2024年7月2日
連邦最高裁は7月1日、2021年の議会襲撃事件で起訴された共和党のトランプ前大統領に対し、在任中の公務は刑事責任の免責特権が適用されると判断した。
「私的行為は免責されない」とし、免責範囲を審理するよう連邦地裁に差し戻した。
初公判は11月の大統領選後にずれ込む見通し。
返り咲きを目指すトランプ氏にとって追い風となった。
トランプ氏は、2020年の前回大統領選の敗北結果を覆そうと支持者らが2021年1月に議会を襲撃した事件を誘発したとして
起訴された。
大統領在任中の行動は刑事責任を免れると主張しており、最高裁判断を「憲法と民主主義にとって大きな勝利だ」と歓迎した。
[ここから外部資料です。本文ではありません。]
/-! ## Output (R504 to R507) -/

/-- The 64 bytes of an entry's header (R506). -/
def MStream.header (t : MStream) (g : List GroupFrame) (marked : List Nat) (eos : Bool) : List Byte :=
  let b := toBytes 8 (t.groupSeq % 2 ^ 32 + place (b2n eos) 32 + place (b2n t.disc) 33 + place (b2n (g.any (·.fault))) 34 + place g.length 35) ++
    toBytes 8 (((g.head?.map (·.order)).getD 0) % 2 ^ 48) ++
    toBytes 8 (t.cols + place t.rows 16 + place marked.length 32) ++
    toBytes 8 ((g.map (·.blocks)).sum % 2 ^ 32 + place (t.skipped % 2 ^ 32) 32) ++
    toBytes 8 t.tensorOff ++ List.replicate 20 0
  b ++ toBytes 4 (crc32 b)

/-- The group under assembly is written to the next ring entry: tensor, mask, header. -/
def writeEntry (s : State) (i : Fin 64) (eos : Bool) : State :=
  match s.media.streams.get i with
  | none => s
  | some t =>
    let g := t.group
    let a := t.ringAddr + t.ringNext * t.entryBytes
    let marked := (List.range t.patches).filter (fun n => g.any (fun f => f.marked.contains n))
    let tensor := (List.range t.patches).flatMap (fun n => (List.range t.tube).flatMap (fun k =>
      match g[k]? with
      | some f => f.patches.getD n []
      | none => List.replicate t.patchBytes 0))
    let mask := (List.range (cdiv t.patches 8)).map (fun k =>
      BitVec.ofNat 8 (((List.range 8).map (fun n => if marked.contains (8 * k + n) then 2 ^ n else 0)).sum))
    let s := ((s.wr (a + t.tensorOff) tensor).wr (a + 64) mask).wr a (t.header g marked eos)
    let next := (t.ringNext + 1) % t.ringEntries
    let s := s.updStream i (fun t => { t with
      group := [], groupSeq := t.groupSeq + 1, ringNext := next, ringHeld := t.ringHeld + 1, skipped := 0, disc := false,
      waitRingSince := if t.ringHeld + 1 = t.ringEntries then some s.now else none })
    if t.notify then mediaEv s Code.MEDIA_ENTRY t.ctx i [t.groupSeq] else s

/-- One frame comes out in output order: its marks are counted, and a sampled frame joins the group. -/
def outFrame (s : State) (i : Fin 64) (o : MOut) (eos : Bool) : State :=
  match s.media.streams.get i with
  | none => s
  | some t =>
    let d : DpbFrame := { order := t.outOrder, fed := t.fed.length, pic := o }
    let t' : MStream := { t with dpb := (d :: t.dpb).take 18 }
    let con := o.concealedAll.eraseDups.length
    let f : GroupFrame := { order := t.outOrder, marked := (List.range t.patches).filter (t.patchMarked o), blocks := o.marks.length,
                            fault := o.fault, patches := (List.range t.patches).map (t'.patchOf d) }
    let sampled : Bool := t.outOrder % t.frameStep = 0
    let s := s.updStream i (fun t => { t with
      dpb := t'.dpb, outOrder := t.outOrder + 1, concealed := t.concealed + con, tainted := t.tainted + (o.marks.length - con),
      group := if sampled then t.group ++ [f] else t.group })
    if sampled && t.group.length + 1 = t.tube then writeEntry s i eos else s

/-- Ring entries that a turn's frames fill. -/
def MStream.entriesFor (t : MStream) (f : MFrame) : Nat :=
  let k := ((List.range f.outs.length).filter (fun j => (t.outOrder + j) % t.frameStep = 0)).length + t.group.length
  if f.final then cdiv k t.tube else k / t.tube

/-! ## Decoding (R496, R499 to R502, R510 to R514) -/

/-- What the reading of a frame's bytes gives: the bytes, the chunks left, the ordinals of chunks read to their end, the read
errors met, whether a Discontinuity chunk began, and the host's bytes left. -/
structure MRead where
  got : List Byte := []
  left : List Chunk := []
  doneOrds : List Nat := []
  errs : Nat := 0
  disc : Bool := false
  host : List Byte := []

/-- The next `n` bytes of a queue, chunk by chunk (R497, R499): a read that fails loses the rest of its chunk. -/
def readChunks (s : State) (x : Ctx) (f : MFrame) : List Chunk → Nat → MRead → MRead
  | [], _, r => r
  | c :: cs, n, r =>
    if n = 0 then { r with left := c :: cs }
    else
      let k := min n (c.len - c.read)
      let bad : Bool := if c.hostSpace then f.pcieErr
        else f.hbmUe || s.own (s.party x) (c.addr + c.read) k != .ok || !s.mapped (c.addr + c.read) || s.poisoned (c.addr + c.read) k
      let bs := if c.hostSpace then slice r.host 0 k else s.rd (c.addr + c.read) k
      let d : Bool := r.disc || (c.disc && c.read = 0)
      if bad then
        readChunks s x { f with pcieErr := f.pcieErr && !c.hostSpace, hbmUe := f.hbmUe && c.hostSpace } cs (n - k)
          { r with doneOrds := r.doneOrds ++ [c.ord], errs := r.errs + 1, disc := d }
      else
        let r := { r with got := r.got ++ bs, disc := d, host := if c.hostSpace then r.host.drop k else r.host }
        if c.read + k = c.len then readChunks s x f cs (n - k) { r with doneOrds := r.doneOrds ++ [c.ord] }
        else { r with left := { c with read := c.read + k } :: cs }

/-- Bytes a queue still holds. -/
def MStream.unread (t : MStream) : Nat := (t.chunks.map (fun c => c.len - c.read)).sum

/-- A stream whose readiness needs nothing but its queue and its ring: it holds an EndOfStream chunk (R501). -/
def MStream.surelyReady (t : MStream) : Bool := t.stopped.isNone && t.chunks.any (·.eos) && t.ringHeld < t.ringEntries

/-- Place of a stream in its context's round (R501). -/
def roundPlace (last i : Nat) : Nat := (i + 63 - last) % 64

/-- A stream known to be ready has its turn before another (R501). Whether a stream that holds no EndOfStream chunk is ready
depends on how long its next frame is, which only its standard's parse tells: the row's frame says that its own is. -/
def State.turnTaken (s : State) (i : Fin 64) (t : MStream) : Bool :=
  (List.finRange 64).any (fun j => match s.media.streams.get j with
    | some u => decide (j ≠ i) && u.surelyReady &&
        (if u.ctx = t.ctx then
          let last := match t.ctx with | .j0 => s.media.lastJ0 | .j1 => s.media.lastJ1
          decide (roundPlace last j.val < roundPlace last i.val)
        else decide (u.ctx = .j0))
    | none => false)

/-- A stream stops with a status (R496, R513). -/
def stopStream (s : State) (i : Fin 64) (x : Ctx) (status : Nat) (words : List Nat) : State :=
  mediaEv (s.updStream i (fun t => { t with stopped := some status })) status x i words

/-- The need of R496 in bytes. -/
def dpbNeed (w h depth d : Nat) : Nat :=
  let a := roundUp w 64 * roundUp h 64
  (d + 2) * (a * 3 * (if depth = 8 then 1 else 2) / 2 + a / 16)

/-- What a sequence header makes of a stream: the status that stops it, with what it reports, or none. -/
def MStream.headerErr (t : MStream) (h : Nat × Nat × Nat × Nat) : Option (Nat × List Nat) :=
  let (w, hh, depth, d) := h
  if 8192 < w || 8192 < hh || 9437184 < w * hh then some (Code.MEDIA_UNSUPPORTED, [])
  else if t.dpbBytes < dpbNeed w hh depth d then some (Code.MEDIA_DPB_SHORT, [dpbNeed w hh depth d - t.dpbBytes, 2])
  else if w < t.cropX + t.cropW || hh < t.cropY + t.cropH then some (Code.MEDIA_GEOMETRY, [])
  else none

/-- The frames of a turn come out, and the last group of an ended stream is written (R507). -/
def outFrames (s : State) (i : Fin 64) (final : Bool) : List MOut → State
  | [] =>
    match s.media.streams.get i with
    | some t => if final && !t.group.isEmpty then writeEntry s i true else s
    | none => s
  | o :: os => outFrames (outFrame s i o (final && os.isEmpty)) i final os

/-- MEDIA_FRAME_DECODE (R501): a pipeline takes the next ready stream and decodes one frame. -/
def mediaFrame (f : MFrame) (s : State) : State :=
  let i := f.stream
  match s.media.streams.get i with
  | none => s
  | some t =>
    let eos := t.chunks.any (·.eos)
    if t.stopped.isSome || (t.unread < f.consumed && !eos) || (f.consumed = 0 && !eos) || s.turnTaken i t then s
    else if t.ringEntries ≤ t.ringHeld || t.ringEntries < t.ringHeld + t.entriesFor f then
      s.updStream i (fun t => { t with waitRingSince := some (t.waitRingSince.getD s.now) })
    else
      let s := endRingWait s i
      let s := { s with media := (match t.ctx with
        | .j0 => { s.media with lastJ0 := i.val }
        | .j1 => { s.media with lastJ1 := i.val }) }
      let r := readChunks s t.ctx f t.chunks f.consumed { host := f.bytes }
      let s := s.updStream i (fun t => { t with
        chunks := r.left, fed := t.fed ++ r.got, disc := t.disc || r.disc || f.discarded != 0, skipped := t.skipped + f.discarded,
        dpb := if r.disc then [] else t.dpb })
      let s := r.doneOrds.foldl (fun s o => mediaEv s Code.MEDIA_CHUNK_DONE t.ctx i [o]) s
      let s := bump s (mediaKey Cnt.MEDIA_SYNTAX i) (f.syntaxErrors + r.errs)
      let s := bump s (mediaKey Cnt.MEDIA_GRAIN_SKIPPED i) (b2n f.grain)
      let s := if f.internalUe then
          raiseRec s { code := Code.MEDIA_FAULT, ctx := some t.ctx, unit := mediaUnit } 0 i.val
            { severity := 0, eventCode := 0x0201, unitClass := 0xB }
        else s
      match f.header.bind t.headerErr with
      | some e => stopStream s i t.ctx e.1 e.2
      | none =>
        let s := outFrames s i f.final f.outs
        match f.unsupported with
        | some e => stopStream s i t.ctx Code.MEDIA_UNSUPPORTED [e]
        | none => s

def execMediaFrameDecode (f : MFrame) (s : State) : Host.Outcome State Fault Refusal := .next (mediaFrame f s)

/-- MEDIA_CONCEAL (R515): at most once a second, the blocks concealed and tainted since the last. -/
def mediaConceal (i : Fin 64) (s : State) : State :=
  match s.media.streams.get i with
  | none => s
  | some t =>
    if (t.concealed = 0 && t.tainted = 0) || (match t.concealAt with | some a => decide (s.now < a + 1000000000) | none => false) then s
    else
      let s := s.updStream i (fun t => { t with concealed := 0, tainted := 0, concealAt := some s.now })
      mediaEv s Code.MEDIA_CONCEAL t.ctx i [t.concealed, t.tainted]

def execMediaConceal (stream : Fin 64) (s : State) : Host.Outcome State Fault Refusal := .next (mediaConceal stream s)

end Sys2Proof.Machine
end

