-- ==== Sys2Proof/Machine/KvCmds.lean ====
section
/-! DEFINITION. The key/value commands of the mailbox (R203, R204, R208, R211, R229, R571). -/

namespace Sys2Proof.Machine

/-- A command of a running beat, or a ring, of a context names a sequence (R203). -/
def State.seqNamed (s : State) (x : Ctx) (seq : Nat) : Bool :=
  (s.mem.rings.get x).any (fun g => g.seq = seq) ||
  (List.finRange 40).any (fun c => (s.beatCmds c x).any (fun k =>
    let d := s.desc c x k.desc
    k.st == .running && ((d.kind = 4 && d.xfer.kv && d.xfer.seq = seq) || (d.kind = 3 && d.att.seq = seq))))

def specSeqDefine : CmdSpec := {
  code := CmdCode.kvSeqDefine, lenOk := lenIs 24, ctx := true, foal := fun _ _ => false,
  bad := fun p => firstBit p [(0, 63, 12), (8, 15, 7), (16, 63, 48)] }

/-- First field of a sequence record that R204 forbids. -/
def seqRecBad (p : List Byte) : Option Nat :=
  let pg := fld p 8 6 2
  if !bit (fld p 8 0 0) 0 then none
  else if pg < 12 || 21 < pg then some 66
  else if fld p 8 63 16 % 4096 != 0 then some 80
  else if 2 ^ (pg + 18) < fld p 16 47 0 then some 128
  else none

/-- KV_SEQ_DEFINE (R203, R204): a record with Valid = 0 removes the sequence. -/
def kvSeqDefine (m : MCmd) (s : State) : State :=
  startCmd specSeqDefine m s (fun s =>
    let p := m.payload
    let x := m.jobCtx
    let seq := fld p 0 11 0
    match seqRecBad p with
    | some b => badField s specSeqDefine.code m b
    | none =>
      if s.seqNamed x seq then answer s specSeqDefine.code m Code.SEQ_BUSY
      else
        let r : SeqRec := { ctx := if bit (fld p 8 1 1) 0 then .j1 else .j0, pgShift := fld p 8 6 2, root := fld p 8 63 16,
                            limit := fld p 16 47 0 }
        let others := (s.mem.seqs.get x).filter (fun e => e.1 != seq)
        let labs := s.mem.labs.map (fun l => l.filter (fun (e : LabEntry) => !(e.ctx = x && e.seq = seq)))
        answer { s with mem := { s.mem with
            seqs := s.mem.seqs.set x (if bit (fld p 8 0 0) 0 then (seq, r) :: others else others), labs := labs } }
          specSeqDefine.code m Code.OK)

def execKvSeqDefine (m : MCmd) (s : State) : Host.Outcome State Fault Refusal := .next (kvSeqDefine m s)

def specInval : CmdSpec := {
  code := CmdCode.kvInval, lenOk := lenIs 24, ctx := true, foal := fun _ _ => false, bad := fun p => firstBit p [(0, 63, 12)] }

/-- KV_INVAL (R208): the matching entries leave every look-aside buffer at once. -/
def kvInval (m : MCmd) (s : State) : State :=
  startCmd specInval m s (fun s =>
    let p := m.payload
    let x := m.jobCtx
    let seq := fld p 0 11 0
    let va := u64At p 8
    let len := u64At p 16
    let s := match s.seqRec x seq with
      | some r => if len = 0 then s else dropLab s x seq r.pgShift va len
      | none => s
    if s.kvInUse x seq va (va + len) then startLater s specInval.code m (seq + 4096 * ctxNo x)
    else answer s specInval.code m Code.OK)

def execKvInval (m : MCmd) (s : State) : Host.Outcome State Fault Refusal := .next (kvInval m s)

def specRetry : CmdSpec := {
  code := CmdCode.kvRetry, lenOk := lenIs 8, ctx := true, foal := fun _ _ => false, bad := fun p => firstBit p [(0, 63, 12)] }

/-- KV_RETRY (R211). -/
def execKvRetry (m : MCmd) (s : State) : Host.Outcome State Fault Refusal :=
  .next (startCmd specRetry m s (fun s => answer (retryKv s m.jobCtx (fld m.payload 0 11 0)) specRetry.code m Code.OK))

def specRingDefine : CmdSpec := {
  code := CmdCode.kvRingDefine, lenOk := fun p => p.length = 32 + 32 * fld p 0 26 20, ctx := true, foal := fun _ _ => false,
  bad := fun p => firstBit p [(0, 63, 43)] }

/-- The ring a payload defines (R229). -/
def ringOf (p : List Byte) : KvRing :=
  let pair (o : Nat) : Nat × Nat := (u64At p o, u64At p (o + 8))
  { id := fld p 0 3 0, seq := fld p 0 15 4, axis := fld p 0 18 16, minus := bit (fld p 0 19 19) 0, n := fld p 0 26 20,
    releaseCount := fld p 0 42 27, shardBytes := u64At p 8, buf := (u64At p 16, u64At p 24),
    ranges := (List.range (fld p 0 26 20)).map (fun i => (pair (32 + 32 * i), pair (48 + 32 * i))) }

/-- KV_RING_DEFINE (R229, R230): the device holds its own shard in the first buffer, and a KV shard leaves at once. -/
def kvRingDefine (m : MCmd) (s : State) : State :=
  startCmd specRingDefine m s (fun s =>
    let x := m.jobCtx
    let g := ringOf m.payload
    if 5 < g.axis then badField s specRingDefine.code m 16
    else if g.n < 2 || 64 < g.n then badField s specRingDefine.code m 20
    else
      let s := { s with mem := { s.mem with rings := s.mem.rings.set x ((s.mem.rings.get x).filter (fun o => o.id != g.id) ++ [g]) } }
      let s := if s.ringGrad x g then s else sendShard s x g.id
      answer s specRingDefine.code m Code.OK)

def execKvRingDefine (m : MCmd) (s : State) : Host.Outcome State Fault Refusal := .next (kvRingDefine m s)

end Sys2Proof.Machine
end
民主主義の根幹を揺るがした事件は、トランプ氏が起訴されている計4つの事件で最も重大だとみられる。
判断は、判事9人のうち保守派6人による多数派意見。
保守派のジョン・ロバーツ長官は大統領の公務に対する広範な免責は「行政府の独立」を守るために必要と指摘した。
リベラル派のソニア・ソトマイヨール判事は「大統領が法の上に立つ王様になってしまった」と反対意見で懸念を示した。
最高裁判断は、機密文書持ち出しなどトランプ氏が起訴されている他の事件の公判にも影響を与える可能性がある。
トランプ氏は大統領に返り咲いた場合、自ら指名する司法長官に起訴を取り下げさせる見方が出ている。
トランプ氏は、免責を認めないとしたワシントンの連邦高裁の今年2月の判断を不服として上訴していた。
初公判は3月4日に予定されていたが、連邦地裁が延期した。